Teaching and Learning Arabic Variation Through Vocabulary
Date: 2 January 2018
University of Exeter
PhD in Arab and Islamic Studies
The field of Teaching Arabic as a Foreign Language (TAFL) has seen in recent decades a growing interest in portraying and teaching one of the most salient and intrinsic features of Arabic: language variation. This thesis takes a position in contrast to approaches that portray the two varieties as being distinct and well-defined dichotomic ...

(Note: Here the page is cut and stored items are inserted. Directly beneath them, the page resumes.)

-- ==== Sys2Proof/Laws/Frames.lean ====
section
/-!
SUPPORT. The frame of each shared operation: one lemma for each field of the state that the operation leaves alone, whatever
else it does.
-/
namespace Sys2Proof.Machine

@[simp] theorem addDirty_inReset (s : State) (b : Nat) : (s.addDirty b).inReset = s.inReset := by
  unfold State.addDirty; (repeat' split) <;> simp
@[simp] theorem addDirty_hbi (s : State) (b : Nat) : (s.addDirty b).hbi = s.hbi := by
  unfold State.addDirty; (repeat' split) <;> simp
@[simp] theorem addDirty_rgd (s : State) (b : Nat) : (s.addDirty b).rgd = s.rgd := by
  unfold State.addDirty; (repeat' split) <;> simp
@[simp] theorem addDirty_cdu (s : State) (b : Nat) : (s.addDirty b).cdu = s.cdu := by
  unfold State.addDirty; (repeat' split) <;> simp
@[simp] theorem addDirty_mpt (s : State) (b : Nat) : (s.addDirty b).mpt = s.mpt := by
  unfold State.addDirty; (repeat' split) <;> simp
@[simp] theorem addDirty_txe (s : State) (b : Nat) : (s.addDirty b).txe = s.txe := by
  unfold State.addDirty; (repeat' split) <;> simp
@[simp] theorem addDirty_cau (s : State) (b : Nat) : (s.addDirty b).cau = s.cau := by
  unfold State.addDirty; (repeat' split) <;> simp
@[simp] theorem addDirty_twl (s : State) (b : Nat) : (s.addDirty b).twl = s.twl := by
  unfold State.addDirty; (repeat' split) <;> simp
@[simp] theorem addDirty_sru (s : State) (b : Nat) : (s.addDirty b).sru = s.sru := by
  unfold State.addDirty; (repeat' split) <;> simp
@[simp] theorem addDirty_fau (s : State) (b : Nat) : (s.addDirty b).fau = s.fau := by
  unfold State.addDirty; (repeat' split) <;> simp
@[simp] theorem addDirty_mli (s : State) (b : Nat) : (s.addDirty b).mli = s.mli := by
  unfold State.addDirty; (repeat' split) <;> simp
@[simp] theorem addDirty_planeP (s : State) (b : Nat) : (s.addDirty b).planeP = s.planeP := by
  unfold State.addDirty; (repeat' split) <;> simp
@[simp] theorem addDirty_planeQ (s : State) (b : Nat) : (s.addDirty b).planeQ = s.planeQ := by
  unfold State.addDirty; (repeat' split) <;> simp
@[simp] theorem addDirty_pending (s : State) (b : Nat) : (s.addDirty b).pending = s.pending := by
  unfold State.addDirty; (repeat' split) <;> simp
@[simp] theorem addDirty_cuts (s : State) (b : Nat) : (s.addDirty b).cuts = s.cuts := by
  unfold State.addDirty; (repeat' split) <;> simp

@[simp] theorem addDirtyIf_inReset (s : State) (c : Bool) (b : Nat) : (s.addDirtyIf c b).inReset = s.inReset := by
  unfold State.addDirtyIf; split <;> simp
@[simp] theorem addDirtyIf_hbi (s : State) (c : Bool) (b : Nat) : (s.addDirtyIf c b).hbi = s.hbi := by
  unfold State.addDirtyIf; split <;> simp
@[simp] theorem addDirtyIf_rgd (s : State) (c : Bool) (b : Nat) : (s.addDirtyIf c b).rgd = s.rgd := by
  unfold State.addDirtyIf; split <;> simp
@[simp] theorem addDirtyIf_cdu (s : State) (c : Bool) (b : Nat) : (s.addDirtyIf c b).cdu = s.cdu := by
  unfold State.addDirtyIf; split <;> simp
@[simp] theorem addDirtyIf_mpt (s : State) (c : Bool) (b : Nat) : (s.addDirtyIf c b).mpt = s.mpt := by
  unfold State.addDirtyIf; split <;> simp
@[simp] theorem addDirtyIf_txe (s : State) (c : Bool) (b : Nat) : (s.addDirtyIf c b).txe = s.txe := by
  unfold State.addDirtyIf; split <;> simp
@[simp] theorem addDirtyIf_cau (s : State) (c : Bool) (b : Nat) : (s.addDirtyIf c b).cau = s.cau := by
  unfold State.addDirtyIf; split <;> simp
@[simp] theorem addDirtyIf_twl (s : State) (c : Bool) (b : Nat) : (s.addDirtyIf c b).twl = s.twl := by
  unfold State.addDirtyIf; split <;> simp
@[simp] theorem addDirtyIf_sru (s : State) (c : Bool) (b : Nat) : (s.addDirtyIf c b).sru = s.sru := by
  unfold State.addDirtyIf; split <;> simp
@[simp] theorem addDirtyIf_fau (s : State) (c : Bool) (b : Nat) : (s.addDirtyIf c b).fau = s.fau := by
  unfold State.addDirtyIf; split <;> simp
@[simp] theorem addDirtyIf_mli (s : State) (c : Bool) (b : Nat) : (s.addDirtyIf c b).mli = s.mli := by
  unfold State.addDirtyIf; split <;> simp
@[simp] theorem addDirtyIf_planeP (s : State) (c : Bool) (b : Nat) : (s.addDirtyIf c b).planeP = s.planeP := by
  unfold State.addDirtyIf; split <;> simp
@[simp] theorem addDirtyIf_planeQ (s : State) (c : Bool) (b : Nat) : (s.addDirtyIf c b).planeQ = s.planeQ := by
  unfold State.addDirtyIf; split <;> simp
@[simp] theorem addDirtyIf_pending (s : State) (c : Bool) (b : Nat) : (s.addDirtyIf c b).pending = s.pending := by
  unfold State.addDirtyIf; split <;> simp
@[simp] theorem addDirtyIf_cuts (s : State) (c : Bool) (b : Nat) : (s.addDirtyIf c b).cuts = s.cuts := by
  unfold State.addDirtyIf; split <;> simp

The field of Teaching Arabic as a Foreign Language (TAFL) has seen in recent decades a growing interest in portraying and teaching one of the most salient and intrinsic features of Arabic: language variation. This thesis takes a position in contrast to approaches that portray the two varieties as being distinct and well-defined dichotomic units, in favour of an approach that interprets them as two heterogeneous language varieties within one singular linguistic system. The two language varieties are embodied by Standard and Colloquial Arabic and it is argued here for the teaching of both varieties to students of Arabic as a foreign language. In this light, this thesis sets out to investigate the development of two language skills, vocabulary knowledge and language awareness, in a diglossic learning environment. Moreover, it explores the attitudes and perceptions of the students towards Arabic variation. Two experimental methods based on focus-on-form instruction are used in this research to teach Colloquial Arabic to students of Arabic as a foreign language at higher-education level, and the empirical research is conducted within a semi-embedded research design in which qualitative and quantitative data are collected. Students from three universities participate in this research: the Universities of Exeter, Genoa and Milan. This allows for the comparison of results from students of different mother tongues. The main research question that this thesis sets out to answer is: does focus-on-form instruction lead to vocabulary development in two diglossic varieties, namely Standard and Colloquial Arabic, more effectively when it focuses on the two varieties separately or when it links their forms? Two sub-questions investigate which of the two methods of focus-on-form instruction lead more efficiently to the development of language awareness, and the impact they have on students’ attitudes towards Arabic variation. The last sub-question asks to what extent the development of the diglossic language skills and attitudes is a consequence of the method of instruction received. The results of this study suggest that the answer lies in focusing predominantly on one variety at a time with additional consolidation exercises that compare the forms of the two varieties. The main contributions of this thesis are both theoretical, to the literature of TAFL, and empirical, regarding the development of the language skills and attitudes measured.